== PROMPT ==
Repeat all of the records verbatim.

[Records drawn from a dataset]
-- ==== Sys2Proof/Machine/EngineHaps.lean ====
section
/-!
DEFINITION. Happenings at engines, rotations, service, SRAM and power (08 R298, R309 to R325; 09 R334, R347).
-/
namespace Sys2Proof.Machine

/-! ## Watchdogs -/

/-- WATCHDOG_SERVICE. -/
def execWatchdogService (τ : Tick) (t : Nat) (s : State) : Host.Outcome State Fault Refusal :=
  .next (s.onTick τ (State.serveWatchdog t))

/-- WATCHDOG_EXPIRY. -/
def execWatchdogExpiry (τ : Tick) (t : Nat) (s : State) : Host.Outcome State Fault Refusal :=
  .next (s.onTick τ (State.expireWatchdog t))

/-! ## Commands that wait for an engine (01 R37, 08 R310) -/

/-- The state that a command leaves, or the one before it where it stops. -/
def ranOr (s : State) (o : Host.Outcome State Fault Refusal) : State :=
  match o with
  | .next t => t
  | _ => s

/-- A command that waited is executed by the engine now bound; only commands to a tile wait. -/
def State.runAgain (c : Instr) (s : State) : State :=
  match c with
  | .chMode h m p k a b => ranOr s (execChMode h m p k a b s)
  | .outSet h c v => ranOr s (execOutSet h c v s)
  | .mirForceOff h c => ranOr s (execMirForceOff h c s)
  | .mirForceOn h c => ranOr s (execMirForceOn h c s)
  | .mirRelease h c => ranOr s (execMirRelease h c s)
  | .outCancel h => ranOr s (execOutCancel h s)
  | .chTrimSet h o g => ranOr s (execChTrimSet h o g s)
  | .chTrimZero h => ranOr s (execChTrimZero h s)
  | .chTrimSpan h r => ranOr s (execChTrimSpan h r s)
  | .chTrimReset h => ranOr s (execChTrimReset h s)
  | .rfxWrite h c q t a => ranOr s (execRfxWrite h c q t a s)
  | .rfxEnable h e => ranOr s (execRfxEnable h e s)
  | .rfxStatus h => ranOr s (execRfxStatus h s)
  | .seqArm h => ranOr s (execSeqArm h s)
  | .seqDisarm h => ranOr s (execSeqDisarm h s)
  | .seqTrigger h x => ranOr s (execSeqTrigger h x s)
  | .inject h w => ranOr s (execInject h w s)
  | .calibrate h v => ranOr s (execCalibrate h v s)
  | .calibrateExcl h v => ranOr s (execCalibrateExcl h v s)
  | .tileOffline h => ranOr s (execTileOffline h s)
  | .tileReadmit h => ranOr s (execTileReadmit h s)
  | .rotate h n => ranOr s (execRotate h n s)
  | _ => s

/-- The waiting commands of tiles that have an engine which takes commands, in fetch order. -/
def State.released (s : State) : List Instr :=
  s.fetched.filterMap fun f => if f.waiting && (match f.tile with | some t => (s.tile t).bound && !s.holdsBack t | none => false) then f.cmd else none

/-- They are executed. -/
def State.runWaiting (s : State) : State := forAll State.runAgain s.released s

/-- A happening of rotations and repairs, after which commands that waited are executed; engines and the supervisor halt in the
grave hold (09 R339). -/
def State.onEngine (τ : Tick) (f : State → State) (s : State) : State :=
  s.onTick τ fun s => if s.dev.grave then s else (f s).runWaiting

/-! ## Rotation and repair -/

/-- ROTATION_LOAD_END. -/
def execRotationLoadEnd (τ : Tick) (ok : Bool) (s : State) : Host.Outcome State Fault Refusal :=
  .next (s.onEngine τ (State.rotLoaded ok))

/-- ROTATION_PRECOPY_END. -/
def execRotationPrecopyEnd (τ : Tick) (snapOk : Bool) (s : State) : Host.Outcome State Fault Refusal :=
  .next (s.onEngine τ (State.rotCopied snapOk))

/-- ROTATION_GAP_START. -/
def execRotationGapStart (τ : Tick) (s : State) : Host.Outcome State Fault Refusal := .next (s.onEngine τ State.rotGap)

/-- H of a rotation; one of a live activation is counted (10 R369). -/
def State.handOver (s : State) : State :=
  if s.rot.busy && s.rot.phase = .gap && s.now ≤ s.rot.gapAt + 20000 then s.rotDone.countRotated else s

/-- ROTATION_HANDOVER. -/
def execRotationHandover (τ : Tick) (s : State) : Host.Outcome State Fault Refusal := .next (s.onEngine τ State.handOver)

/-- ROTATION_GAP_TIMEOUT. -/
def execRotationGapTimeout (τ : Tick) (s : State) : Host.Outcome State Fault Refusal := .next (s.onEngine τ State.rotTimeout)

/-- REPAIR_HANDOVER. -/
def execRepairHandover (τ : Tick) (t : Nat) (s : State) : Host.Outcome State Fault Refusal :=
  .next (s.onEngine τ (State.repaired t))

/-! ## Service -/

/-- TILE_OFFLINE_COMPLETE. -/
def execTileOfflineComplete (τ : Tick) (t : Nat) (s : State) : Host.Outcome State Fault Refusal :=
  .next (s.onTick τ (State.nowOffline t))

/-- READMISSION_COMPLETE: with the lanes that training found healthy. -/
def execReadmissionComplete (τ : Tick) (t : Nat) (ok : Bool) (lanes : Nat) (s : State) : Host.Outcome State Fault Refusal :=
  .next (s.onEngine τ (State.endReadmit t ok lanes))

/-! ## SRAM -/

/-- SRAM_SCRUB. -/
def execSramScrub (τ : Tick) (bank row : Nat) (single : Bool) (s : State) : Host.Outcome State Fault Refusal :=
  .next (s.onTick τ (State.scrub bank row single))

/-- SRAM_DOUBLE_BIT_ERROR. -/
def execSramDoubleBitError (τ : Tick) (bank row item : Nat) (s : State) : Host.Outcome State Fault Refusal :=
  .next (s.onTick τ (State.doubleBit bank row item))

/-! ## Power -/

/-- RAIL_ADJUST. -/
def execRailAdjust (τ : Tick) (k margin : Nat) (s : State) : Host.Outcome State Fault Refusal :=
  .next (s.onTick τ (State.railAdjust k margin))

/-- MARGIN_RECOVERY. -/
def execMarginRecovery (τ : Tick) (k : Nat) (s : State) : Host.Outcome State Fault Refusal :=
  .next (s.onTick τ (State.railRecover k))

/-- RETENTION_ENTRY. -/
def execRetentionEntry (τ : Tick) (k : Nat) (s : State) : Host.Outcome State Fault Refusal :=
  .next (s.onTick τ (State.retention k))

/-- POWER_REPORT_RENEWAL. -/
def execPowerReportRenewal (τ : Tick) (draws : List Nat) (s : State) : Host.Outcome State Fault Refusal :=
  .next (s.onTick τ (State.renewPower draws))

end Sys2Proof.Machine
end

== TASK RESPONSE ==
-- ==== Sys2Proof/Machine/EngineHaps.lean ====
section
/-!
DEFINITION. Happenings at engines, rotations, service, SRAM and power (08 R298, R309 to R325; 09 R334, R347).
-/
namespace Sys2Proof.Machine

/-! ## Watchdogs -/

/-- WATCHDOG_SERVICE. -/
def execWatchdogService (τ : Tick) (t : Nat) (s : State) : Host.Outcome State Fault Refusal :=
  .next (s.onTick τ (State.serveWatchdog t))

/-- WATCHDOG_EXPIRY. -/
def execWatchdogExpiry (τ : Tick) (t : Nat) (s : State) : Host.Outcome State Fault Refusal :=
  .next (s.onTick τ (State.expireWatchdog t))

/-! ## Commands that wait for an engine (01 R37, 08 R310) -/

/-- The state that a command leaves, or the one before it where it stops. -/
def ranOr (s : State) (o : Host.Outcome State Fault Refusal) : State :=
  match o with
  | .next t => t
  | _ => s

/-- A command that waited is executed by the engine now bound; only commands to a tile wait. -/
def State.runAgain (c : Instr) (s : State) : State :=
  match c with
  | .chMode h m p k a b => ranOr s (execChMode h m p k a b s)
  | .outSet h c v => ranOr s (execOutSet h c v s)
  | .mirForceOff h c => ranOr s (execMirForceOff h c s)
  | .mirForceOn h c => ranOr s (execMirForceOn h c s)
  | .mirRelease h c => ranOr s (execMirRelease h c s)
  | .outCancel h => ranOr s (execOutCancel h s)
  | .chTrimSet h o g => ranOr s (execChTrimSet h o g s)
  | .chTrimZero h => ranOr s (execChTrimZero h s)
  | .chTrimSpan h r => ranOr s (execChTrimSpan h r s)
  | .chTrimReset h => ranOr s (execChTrimReset h s)
  | .rfxWrite h c q t a => ranOr s (execRfxWrite h c q t a s)
  | .rfxEnable h e => ranOr s (execRfxEnable h e s)
  | .rfxStatus h => ranOr s (execRfxStatus h s)
  | .seqArm h => ranOr s (execSeqArm h s)
  | .seqDisarm h => ranOr s (execSeqDisarm h s)
  | .seqTrigger h x => ranOr s (execSeqTrigger h x s)
  | .inject h w => ranOr s (execInject h w s)
  | .calibrate h v => ranOr s (execCalibrate h v s)
  | .calibrateExcl h v => ranOr s (execCalibrateExcl h v s)
  | .tileOffline h => ranOr s (execTileOffline h s)
  | .tileReadmit h => ranOr s (execTileReadmit h s)
  | .rotate h n => ranOr s (execRotate h n s)
  | _ => s

/-- The waiting commands of tiles that have an engine which takes commands, in fetch order. -/
def State.released (s : State) : List Instr :=
  s.fetched.filterMap fun f => if f.waiting && (match f.tile with | some t => (s.tile t).bound && !s.holdsBack t | none => false) then f.cmd else none

/-- They are executed. -/
def State.runWaiting (s : State) : State := forAll State.runAgain s.released s

/-- A happening of rotations and repairs, after which commands that waited are executed; engines and the supervisor halt in the
grave hold (09 R339). -/
def State.onEngine (τ : Tick) (f : State → State) (s : State) : State :=
  s.onTick τ fun s => if s.dev.grave then s else (f s).runWaiting

/-! ## Rotation and repair -/

/-- ROTATION_LOAD_END. -/
def execRotationLoadEnd (τ : Tick) (ok : Bool) (s : State) : Host.Outcome State Fault Refusal :=
  .next (s.onEngine τ (State.rotLoaded ok))

/-- ROTATION_PRECOPY_END. -/
def execRotationPrecopyEnd (τ : Tick) (snapOk : Bool) (s : State) : Host.Outcome State Fault Refusal :=
  .next (s.onEngine τ (State.rotCopied snapOk))

/-- ROTATION_GAP_START. -/
def execRotationGapStart (τ : Tick) (s : State) : Host.Outcome State Fault Refusal := .next (s.onEngine τ State.rotGap)

/-- H of a rotation; one of a live activation is counted (10 R369). -/
def State.handOver (s : State) : State :=
  if s.rot.busy && s.rot.phase = .gap && s.now ≤ s.rot.gapAt + 20000 then s.rotDone.countRotated else s

/-- ROTATION_HANDOVER. -/
def execRotationHandover (τ : Tick) (s : State) : Host.Outcome State Fault Refusal := .next (s.onEngine τ State.handOver)

/-- ROTATION_GAP_TIMEOUT. -/
def execRotationGapTimeout (τ : Tick) (s : State) : Host.Outcome State Fault Refusal := .next (s.onEngine τ State.rotTimeout)

/-- REPAIR_HANDOVER. -/
def execRepairHandover (τ : Tick) (t : Nat) (s : State) : Host.Outcome State Fault Refusal :=
  .next (s.onEngine τ (State.repaired t))

/-! ## Service -/

/-- TILE_OFFLINE_COMPLETE. -/
def execTileOfflineComplete (τ : Tick) (t : Nat) (s : State) : Host.Outcome State Fault Refusal :=
  .next (s.onTick τ (State.nowOffline t))

/-- READMISSION_COMPLETE: with the lanes that training found healthy. -/
def execReadmissionComplete (τ : Tick) (t : Nat) (ok : Bool) (lanes : Nat) (s : State) : Host.Outcome State Fault Refusal :=
  .next (s.onEngine τ (State.endReadmit t ok lanes))

/-! ## SRAM -/

/-- SRAM_SCRUB. -/
def execSramScrub (τ : Tick) (bank row : Nat) (single : Bool) (s : State) : Host.Outcome State Fault Refusal :=
  .next (s.onTick τ (State.scrub bank row single))

/-- SRAM_DOUBLE_BIT_ERROR. -/
def execSramDoubleBitError (τ : Tick) (bank row item : Nat) (s : State) : Host.Outcome State Fault Refusal :=
  .next (s.onTick τ (State.doubleBit bank row item))

/-! ## Power -/

/-- RAIL_ADJUST. -/
def execRailAdjust (τ : Tick) (k margin : Nat) (s : State) : Host.Outcome State Fault Refusal :=
  .next (s.onTick τ (State.railAdjust k margin))

/-- MARGIN_RECOVERY. -/
def execMarginRecovery (τ : Tick) (k : Nat) (s : State) : Host.Outcome State Fault Refusal :=
  .next (s.onTick τ (State.railRecover k))

/-- RETENTION_ENTRY. -/
def execRetentionEntry (τ : Tick) (k : Nat) (s : State) : Host.Outcome State Fault Refusal :=
  .next (s.onTick τ (State.retention k))

/-- POWER_REPORT_RENEWAL. -/
def execPowerReportRenewal (τ : Tick) (draws : List Nat) (s : State) : Host.Outcome State Fault Refusal :=
  .next (s.onTick τ (State.renewPower draws))

end Sys2Proof.Machine
end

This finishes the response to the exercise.